Yom Hashoah 2023

Where Holocaust commemoration succeeded and where it failed

Museums, archives of testimonies and educational efforts preserved the survivors’ legacy. Still, that won’t counter contemporary antisemitic hatred and disinformation.

Yom Hashoah. Bushko Oleksandr/Shutterstock.
Yom Hashoah. Bushko Oleksandr/Shutterstock.
Jonathan S. Tobin
Jonathan S. Tobin is editor-in-chief of JNS (Jewish News Syndicate). Follow him @jonathans_tobin.

In the 1980s, as the generation of Holocaust survivors began to age, the Jewish world found itself pondering some relevant questions: What would happen after the last of the survivors were gone? Who would then bear witness to the greatest crime in history? And how could we ensure that their legacy did not die with them?

The organized Jewish world did its best to come up with answers. But now in 2023, as Jews around the world prepare to observe Yom Hashoah—the day set aside in the Hebrew calendar to remember the victims and heroes of the Holocaust—a different though related question must be addressed.

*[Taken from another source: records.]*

/-! A word's two parts, and the tables of opcodes against those of their operands. -/

theorem word_parts (w : Word) : BitVec.ofNat 11 (opOf w) ++ bits w 0 21 = w := by
  unfold opOf bits
  rw [BitVec.ofNat_toNat, BitVec.setWidth_eq]
  apply BitVec.eq_of_getLsbD_eq
  intro j hj
  rw [BitVec.getLsbD_append]
  simp only [BitVec.getLsbD_extractLsb']
  by_cases h1 : j < 21
  · simp [h1]
  · simp [h1, show j - 21 < 11 by omega, show 21 + (j - 21) = j by omega]
theorem opOf_div (w : Word) : opOf w = w.toNat / 2097152 := by
  unfold opOf bits
  rw [BitVec.extractLsb'_toNat, Nat.shiftRight_eq_div_pow]
  have := w.isLt
  omega
theorem ctorOf_hasWord {op : Nat} {f : BitVec 21} {i : Instr} (h : ctorOf op f = some i) : i.hasWord = true ∧ ∀ w, i ≠ .unusedOpcode w := by
  unfold ctorOf at h
  split at h
  all_goals first
    | (unfold ctor0 at h; split at h <;> simp at h <;> subst h <;> exact ⟨rfl, by simp⟩)
    | (unfold ctor1 at h; split at h <;> simp at h <;> subst h <;> exact ⟨rfl, by simp⟩)
    | (unfold ctor2 at h; split at h <;> simp at h <;> subst h <;> exact ⟨rfl, by simp⟩)
    | (unfold ctor3 at h; split at h <;> simp at h <;> subst h <;> exact ⟨rfl, by simp⟩)
    | (unfold ctor4 at h; split at h <;> simp at h <;> subst h <;> exact ⟨rfl, by simp⟩)
    | (unfold ctor5 at h; split at h <;> simp at h <;> subst h <;> exact ⟨rfl, by simp⟩)
    | (unfold ctor6 at h; split at h <;> simp at h <;> subst h <;> exact ⟨rfl, by simp⟩)
    | (unfold ctor7 at h; split at h <;> simp at h <;> subst h <;> exact ⟨rfl, by simp⟩)
    | (unfold ctor8 at h; split at h <;> simp at h <;> subst h <;> exact ⟨rfl, by simp⟩)
    | (unfold ctor9 at h; split at h <;> simp at h <;> subst h <;> exact ⟨rfl, by simp⟩)
    | (unfold ctorA at h; split at h <;> simp at h <;> subst h <;> exact ⟨rfl, by simp⟩)
    | (unfold ctorB at h; split at h <;> simp at h <;> subst h <;> exact ⟨rfl, by simp⟩)
    | simp at h
theorem info_class0 (m : Nat) (f : BitVec 21) (h : m < 64) : (ctor0 m f).isNone = (opInfo0 m).isNone := by interval_cases m <;> rfl
theorem info_class1 (m : Nat) (f : BitVec 21) (h : m < 64) : (ctor1 m f).isNone = (opInfo1 m).isNone := by interval_cases m <;> rfl
theorem info_class2 (m : Nat) (f : BitVec 21) (h : m < 64) : (ctor2 m f).isNone = (opInfo2 m).isNone := by interval_cases m <;> rfl
theorem info_class3 (m : Nat) (f : BitVec 21) (h : m < 64) : (ctor3 m f).isNone = (opInfo3 m).isNone := by interval_cases m <;> rfl
theorem info_class4 (m : Nat) (f : BitVec 21) (h : m < 64) : (ctor4 m f).isNone = (opInfo4 m).isNone := by interval_cases m <;> rfl
theorem info_class5 (m : Nat) (f : BitVec 21) (h : m < 64) : (ctor5 m f).isNone = (opInfo5 m).isNone := by interval_cases m <;> rfl
theorem info_class6 (m : Nat) (f : BitVec 21) (h : m < 64) : (ctor6 m f).isNone = (opInfo6 m).isNone := by interval_cases m <;> rfl
theorem info_class7 (m : Nat) (f : BitVec 21) (h : m < 64) : (ctor7 m f).isNone = (opInfo7 m).isNone := by interval_cases m <;> rfl
theorem info_class8 (m : Nat) (f : BitVec 21) (h : m < 64) : (ctor8 m f).isNone = (opInfo8 m).isNone := by interval_cases m <;> rfl
theorem info_class9 (m : Nat) (f : BitVec 21) (h : m < 64) : (ctor9 m f).isNone = (opInfo9 m).isNone := by interval_cases m <;> rfl
theorem info_classA (m : Nat) (f : BitVec 21) (h : m < 64) : (ctorA m f).isNone = (opInfoA m).isNone := by interval_cases m <;> rfl
theorem info_classB (m : Nat) (f : BitVec 21) (h : m < 64) : (ctorB m f).isNone = (opInfoB m).isNone := by interval_cases m <;> rfl
theorem info_isNone (op : Nat) (f : BitVec 21) : (ctorOf op f).isNone = (opInfo op).isNone := by
  have hm : op % 64 < 64 := Nat.mod_lt _ (by decide)
  unfold ctorOf opInfo
  generalize op / 64 = k
  match k with
  | 0 => exact info_class0 _ f hm
  | 1 => exact info_class1 _ f hm
  | 2 => exact info_class2 _ f hm
  | 3 => exact info_class3 _ f hm
  | 4 => exact info_class4 _ f hm
  | 5 => exact info_class5 _ f hm
  | 6 => exact info_class6 _ f hm
  | 7 => exact info_class7 _ f hm
  | 8 => exact info_class8 _ f hm
  | 9 => exact info_class9 _ f hm
  | 10 => exact info_classA _ f hm
  | 11 => exact info_classB _ f hm
  | _ + 12 => rfl

end Sys2Proof.Machine
end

With most of the men and women who suffered through the Nazi war to exterminate European Jewry having passed away and even those who were child survivors reaching well into their 80s, the Jewish community faces a different dilemma. The preservation of their testimony and the institutions that have been set up to ensure that the Holocaust is not forgotten is no longer in doubt. What remains tentative is whether the massive effort that has gone into Holocaust commemoration has done much to help combat the efforts of the current generation of antisemites who currently present a formidable threat to Jewish life. The work of those who have labored mightily to guarantee that the 6 million slain by the German Nazis and their collaborators aren’t forgotten is of great value. But not only has this effort failed to address contemporary perils to Jewish life, their success may actually be doing as much to hinder Jewish self-defense as helping it.

In the first years after the Holocaust, the work of memorialization was not at the top of the Jewish world’s “To Do” list. Yet by the 1960s, that began to change.

By this time, the natural reluctance on the part of many survivors to speak about their experiences began to be replaced by a determination to preserve the memory of those who were lost and of the crimes committed against them. The cause of Holocaust commemoration became, along with support for Israel, the twin pillars of Jewish communal life.

The ensuing decades would lead to a surge in the building of Holocaust museums throughout North America, including the United States Holocaust Memorial Museum on the National Mall in Washington, D.C., in addition to smaller ones in cities with significant Jewish populations. Also created were archives of survivor testimonies on film and video. Holocaust education became something of a growth industry, funded in large measure by a Jewish community that regarded the task as a sacred obligation.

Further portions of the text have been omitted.